A 1.0 drop in pH would be a good target.
I would go nuts counting bubbles.


----------



## MCFC (Feb 12, 2017)

Put some tank water into a cup and let it sit for 24hrs. Test its pH. You want your tank pH to be about 1.0 point lower around the time your lights are turning on. 

BPS is a terrible measure between different tanks. It's more of a rough visual gauge for when you make adjustments with your needle valve.


----------



## Quagulator (May 4, 2015)

oscarlloydjohn said:


> I just got a pressurised CO2 system with drop checker and in-tank ceramic diffuser. The tank is 30L/8Gallons so bubble count should be tiny I'm assuming. What should I be aiming for? One website said 0.3bps and another said 6 bubbles per minute. 1 bubble per second per 10 gallons? There is so much conflicting info!
> KH: 8
> PH: 7.1
> Current CO2 ppm (before adding pressurised system): 15ppm
> ...


It all depends how well you can diffuse the CO2 into the water, you could be running 1000 bps, but if you only diffuse them at .001 bps its equivalent to getting 100% diffusion @ 1bps.
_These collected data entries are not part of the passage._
-- ==== Sys2Proof/Machine/FloatEdge.lean ====
section
/-! DEFINITION. The Float edge (chapter 04): rotation, outliers, block exponents, the error
meter, fall-back, the feed masks, and the return path. Element arithmetic is F32, rounded to
nearest even at each step. -/

namespace Sys2Proof.Machine

/-- F32 arithmetic, rounded once (R57). -/
def fAdd (a b : FV) : FV := f32.round (a.add b)
def fSub (a b : FV) : FV := f32.round (a.sub b)
def fMul (a b : FV) : FV := f32.round (a.mul b)
def fDiv (a b : FV) : FV := f32.div a b

/-- F64 arithmetic, rounded once (R57). -/
def dAdd (a b : FV) : FV := f64.round (a.add b)
def dSub (a b : FV) : FV := f64.round (a.sub b)
def dMul (a b : FV) : FV := f64.round (a.mul b)

/-- One level of the butterfly at distance `h` (R100). -/
def butterflyLevel (h : Nat) (v : List FV) : List FV :=
  v.mapIdx (fun i x =>
    if i / h % 2 = 0 then fAdd x (nthD v (i + h) fvZero) else fSub (nthD v (i - h) fvZero) x)

/-- The butterfly over a run of n elements: distances 1, 2, 4, … below n (R100). -/
def butterfly (n : Nat) (v : List FV) : List FV :=
  (List.range n.log2).foldl (fun u k => butterflyLevel (2 ^ k) u) v

/-- The butterfly over each run of n elements of a row (R99, R111). -/
def rotateRow (n : Nat) (row : List FV) : List FV :=
  if n ≤ 1 then row else (chunksOf n row.length row).flatMap (butterfly n)

/-- The Float control word (R97). -/
structure FloatCtl where
  flags    : Nat
  target   : Nat
  floor    : Nat
  offMax   : Nat
  scale    : Nat
  sgrad    : Nat
deriving DecidableEq, Repr

/-- The control word of a stage's CTRL bytes, reserved fields ignored (R11); none where it is refused by itself
(R97). -/
def FloatCtl.ofBytes (b : List Byte) : Option FloatCtl :=
  let c : FloatCtl :=
    { flags := leAt b 0 1, target := leAt b 1 1, floor := leAt b 2 1, offMax := leAt b 3 1 % 32
      scale := leAt b 4 4, sgrad := leAt b 8 4 }
  if c.floor != 0xFF && fieldOf c.flags 7 6 != 3
    && c.scale % 64 == 0 && c.sgrad % 64 == 0 then some c else none

def FloatCtl.ret (c : FloatCtl) : Nat := fieldOf c.flags 7 6
def FloatCtl.sgradEn (c : FloatCtl) : Bool := bitOf c.flags 5
def FloatCtl.levelBit (c : FloatCtl) : Bool := bitOf c.flags 4
def FloatCtl.fbEn (c : FloatCtl) : Bool := bitOf c.flags 3
def FloatCtl.outEn (c : FloatCtl) : Bool := bitOf c.flags 2
def FloatCtl.rotEn (c : FloatCtl) : Bool := bitOf c.flags 1
def FloatCtl.scaleEn (c : FloatCtl) : Bool := bitOf c.flags 0

/-- What a quantise stage counts (R113, R117, R127). -/
structure QCounts where
  blocks   : Nat
  fbDone   : Nat
  refused  : Nat
  outliers : Nat
  overflow : Nat
  window   : Nat
  floored  : Nat
  groups   : Nat
  qerr     : FV
deriving DecidableEq, Repr

/-- A stage's output as it grows: codes, exponents, outlier records and fall-back records of
the row in work, and the budget left. -/
structure QOut where
  codes  : List Nat
  exps   : List Nat
  recs   : List OutRec
  fbs    : List (Nat × List Nat)
  block  : Nat
  budget : Nat
  counts : QCounts
deriving DecidableEq, Repr

/-- The outliers taken from a finite group: the candidates above τ, the four of largest
magnitude, lower positions first among equals (R102). -/
def takeOutliers (tau : FV) (g : List FV) : List (Nat × FV) × Bool :=
  let cands := (g.mapIdx (fun i x => (i, x))).filter (fun p => tau.lt p.2.abs)
  let rank (p : Nat × FV) : Nat :=
    (cands.filter (fun q => p.2.abs.lt q.2.abs || (p.2.abs.eq q.2.abs && decide (q.1 < p.1)))).length
  (cands.filter (fun p => decide (rank p < 4)), decide (4 < cands.length))

/-- The outlier record of a group, and whether its exponent was lowered (R102). -/
def outlierRec (floor offMax : Nat) (taken : List (Nat × FV)) : OutRec × Bool :=
  if taken.isEmpty then ({ eo := 0x00, entries := [] }, false)
  else
    let (eo, low) := windowExp floor offMax (canonicalExp .i8b32 [] (taken.map (·.2)))
    ({ eo := eo, entries := taken.map (fun p =>
        let q := scaled p.2 eo
        (p.1, satInt (rneSigned q.1 q.2.1 q.2.2) (-128) 127)) }, low)

/-- `x / 2^(E − 127)` as a value. -/
def unscale (E : Nat) (x : FV) : FV :=
  match x with
  | .fin s m e => .fin s m (e - ((E : Int) - 127))
  | v => v

/-- Meter and energy of a block (R105): `q_i` and `r_i` each rounded to F32, the sums taken
in ascending order in F32. -/
def meterOf (E : Nat) (xs vals : List FV) : FV × FV :=
  (List.zip xs vals).foldl (fun (m : FV × FV) p =>
    let q := f32.round (unscale E p.1)
    let r := f32.round ((unscale E p.1).sub p.2)
    (fAdd m.1 (fMul r r), fAdd m.2 (fMul q q))) (fvZero, fvZero)

/-- Whether a block fails its bound: meter > β × energy, the product in F32; never with
energy 0 (R105). -/
def failsBound (beta : FV) (m : FV × FV) : Bool :=
  !m.2.isZero && (fMul beta m.2).lt m.1

/-- `meter × 2^(2 × (E − 127))` added to the F64 sum (R105). -/
def addQerr (acc m : FV) (E : Nat) : FV :=
  match m with
  | .fin s k e => dAdd acc (f64.round (.fin s k (e + 2 * ((E : Int) - 127))))
  | v => dAdd acc v

/-- The settings of a quantise stage as the device applies them (R96, R97, R115). -/
structure QSet where
  form    : Format
  levels  : List Int
  recipe  : Recipe
  floor   : Nat
  offMax  : Nat
  outEn   : Bool
  fbEn    : Bool
  level   : Bool
deriving DecidableEq, Repr

/-- The decoded values of a block in code units, an outlier's position at `v × 2^(EO − E)`
(R105). -/
def decodedUnits (q : QSet) (E : Nat) (codes : List Nat) (base : Nat) (orec : OutRec) : List FV :=
  codes.mapIdx (fun i c =>
    match orec.entries.find? (fun e => e.1 == base + i) with
    | some e => fvInt e.2 ((orec.eo : Int) - E)
    | none => fvInt (if q.form.isPalette then nthD q.levels c 0 else q.form.codeInt c) 0)

/-- One 32-element block (R99, R101, R105–R107): exponent, codes, meter and fall-back.
`xs` are the values, `zs` the same with outlier positions as 0, `base` the block's position
in its group. In Level mode every target, a gradient's G16B32 too, takes the canonical exponent and counts
FLT_LEVEL_FLOOR (R115 says it of activations: DESIGN CHOICE 88). -/
def quantOneBlock (q : QSet) (o : QOut) (xs zs : List FV) (base : Nat) (orec : OutRec) : QOut :=
  let c := o.counts
  let c := { c with blocks := c.blocks + 1 }
  if !xs.all FV.isFin then
    { o with codes := o.codes ++ xs.map (fun _ => 0), exps := o.exps ++ [0xFF], block := o.block + 1, counts := c }
  else
    let canon := canonicalExp q.form q.levels zs
    let start := if q.level then canon else startExp q.recipe q.floor canon
    let E := (windowExp q.floor q.offMax start).1
    -- a block counts once where its codes saturate, that is below the canonical exponent (R49; at FIXED's
    -- exponent too, DEDUCED 54)
    let lowered := decide (E < canon)
    let c := { c with window := c.window + boolNat lowered
                      floored := c.floored + boolNat (q.level && decide (canon < q.floor)) }
    let codes := quantBlock q.form q.levels E zs
    let m := meterOf E xs (decodedUnits q E codes base orec)
    let fails := q.form == .i4b32 && q.fbEn && failsBound (f32Val q.recipe.bound) m
    if fails && decide (0 < o.budget) then
      let canon8 := canonicalExp .i8b32 [] zs
      let top := min (q.floor + q.offMax) 254 - 4
      let E8 := min (max canon8 q.floor) top
      let low8 := decide (top < max canon8 q.floor)
      let ws := zs.map (fun z => let p := scaled z E8; satInt (rneSigned p.1 p.2.1 p.2.2) (-128) 127)
      let vals := ws.mapIdx (fun i w =>
        match orec.entries.find? (fun e => e.1 == base + i) with
        | some e => fvInt e.2 ((orec.eo : Int) - E8)
        | none => fvInt w 0)
      let m8 := meterOf E8 xs vals
      let c := { c with fbDone := c.fbDone + 1, window := c.window + boolNat (low8 && !lowered)
                        qerr := addQerr c.qerr m8.1 E8 }
      { o with codes := o.codes ++ ws.map (fun w => wrapInt 4 (w / 16)), exps := o.exps ++ [E8 + 4]
               fbs := o.fbs ++ [(o.block, ws.map (fun w => (w % 16).toNat))], block := o.block + 1
               budget := o.budget - 1, counts := c }
    else
      let c := { c with refused := c.refused + boolNat fails, qerr := addQerr c.qerr m.1 E }
      { o with codes := o.codes ++ codes, exps := o.exps ++ [E], block := o.block + 1, counts := c }

/-- One 128-element group (R99, R102): outliers first, then its blocks in ascending order. -/
def quantGroup (q : QSet) (o : QOut) (g : List FV) : QOut :=
  let finite := g.all FV.isFin
  let c := o.counts
  let (taken, crowd) := if q.outEn && finite then takeOutliers (f32Val q.recipe.thresh) g else ([], false)
  let (orec, lowered) :=
    if q.outEn && !finite then (({ eo := 0xFF, entries := [] } : OutRec), false)
    else outlierRec q.floor q.offMax taken
  let c := { c with outliers := c.outliers + taken.length, overflow := c.overflow + boolNat crowd
                    window := c.window + boolNat lowered, groups := c.groups + boolNat (q.outEn && finite) }
  let zs := g.mapIdx (fun i x => if taken.any (fun t => t.1 == i) then fvZero else x)
  let o := { o with recs := o.recs ++ [orec], counts := c }
  (List.range (g.length / 32)).foldl (fun o b =>
    quantOneBlock q o ((g.drop (32 * b)).take 32) ((zs.drop (32 * b)).take 32) (32 * b) orec) o

/-- A quantise stage over its rows, after scale and rotation (R99). -/
def quantRows (q : QSet) (o : QOut) (rows : List (List FV)) : QOut :=
  rows.foldl (fun o row => (chunksOf 128 row.length row).foldl (quantGroup q) o) o

/-- The counts a stage starts from. -/
def qCounts0 : QCounts :=
  { blocks := 0, fbDone := 0, refused := 0, outliers := 0, overflow := 0, window := 0, floored := 0
    groups := 0, qerr := fvZero }

/-- A fall-back record (R107). -/
def fbRecord (block : Nat) (lows : List Nat) : List Byte :=
  leBytes 4 block ++ packCodes 4 lows ++ List.replicate 12 0

/-- An unused fall-back record (R107). -/
def fbUnused : List Byte := leBytes 4 0xFFFFFFFF ++ List.replicate 28 0

/-- A core's part of a fall-back list: its records and then unused ones up to the budget. -/
def fbPart (block0 budget : Nat) (fbs : List (Nat × List Nat)) : List Byte :=
  fbs.flatMap (fun p => fbRecord (block0 + p.1) p.2)
    ++ (List.replicate (budget - fbs.length) fbUnused).flatten

/-- A core's part of a fall-back list as read (R108): block and low nibbles of each used
record; none for a malformed part. -/
def readFbPart (block0 nblocks : Nat) (part : List Byte) : Option (List (Nat × List Nat)) :=
  let recs := chunksOf 32 part.length part
  let used := recs.takeWhile (fun r => leAt r 0 4 != 0xFFFFFFFF)
  let rest := recs.drop used.length
  let bs := used.map (fun r => leAt r 0 4)
  let ok := rest.all (fun r => leAt r 0 4 == 0xFFFFFFFF)
    && (List.zip bs (bs.drop 1)).all (fun p => decide (p.1 < p.2))
    && bs.all (fun b => decide (block0 ≤ b) && decide (b < block0 + nblocks))
  if ok then some (used.map (fun r => (leAt r 0 4 - block0, unpackCodes 4 (sliceB r 4 16)))) else none

/-- The processed-digit count of a G16B32 block under digit budget B (R109). -/
def digitCount (budget E : Nat) : Nat :=
  if budget = 0xFF then 4
  else
    let c : Int := 4 - ((budget : Int) - E) / 4
    (satInt c 1 4).toNat

/-- The needed-digits mask of an element (R110); a not-finite block carries the bit of the
highest digit the stage allows; a Level stage processes every digit (R78). -/
def neededMask (level : Bool) (digitMask count E : Nat) (m : Int) : Nat :=
  if level then 0xF
  else if E = 0xFF then 2 ^ digitMask.log2
  else [0, 1, 2, 3].foldl (fun a d => a + (if 4 ≤ d + count ∧ g16Digit m d ≠ 0 then 2 ^ d else 0)) 0

/-- One row of a return stage (R111). -/
def returnRow (ret n : Nat) (scales : Option (List FV)) (row : List FV) : List FV :=
  if ret = 0 then row
  else
    let v := rotateRow n row
    let v := if ret = 2 then v.map (fun x => fMul x (.fin false 1 (-(n.log2 : Int)))) else v
    match scales with
    | none => v
    | some a => v.mapIdx (fun k x => if ret = 1 then fMul x (nthD a k fvOne) else fDiv x (nthD a k fvOne))

/-- One row of the scale-gradient partials (R112): `dx` the result row, `wide` the wide
source's row, `stash` the decoded stash row. -/
def sgradRow (n : Nat) (a dx wide stash g : List FV) : List FV :=
  let z := rotateRow n (wide.mapIdx (fun k x => fMul x (nthD a k fvOne)))
  let e := stash.mapIdx (fun j v => fSub v (nthD z j fvZero))
  let u := rotateRow n e
  g.mapIdx (fun k gk =>
    let ak := nthD a k fvOne
    let p := fMul (nthD dx k fvZero) (nthD u k fvZero)
    let p := fDiv (fDiv p ak) ak
    let p := fMul p (.fin false 1 (-(n.log2 : Int)))
    fSub gk p)

end Sys2Proof.Machine
end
In my 5.5 gallon with a ceramic diffuser I'm running about 80% diffusion @ 1bps, my drop checker never really turns green so I should be running more, but I'm at a perfect balance of light/CO2/ferts as is so I have no motive to add ,increase my bps. Start @ 1bps, and move up to 1.5 - 2.0 - 2.5 etc. until you reach your balance.


----------



## houseofcards (Mar 21, 2009)

There's no exact number. Every tank is different. Just inch it up slighly until you get to around 30ppm. You already have 15ppm without adding co2? Also usually a 1.0 PH drop is good to aim for.


----------



## d33pVI (Oct 28, 2015)

Get yourself a drop checker and start out slow. Bubbles per second is not a measurement that can reliably be translated between different set-ups. You can, however, use it on your own system as a reference point when making adjustments.


----------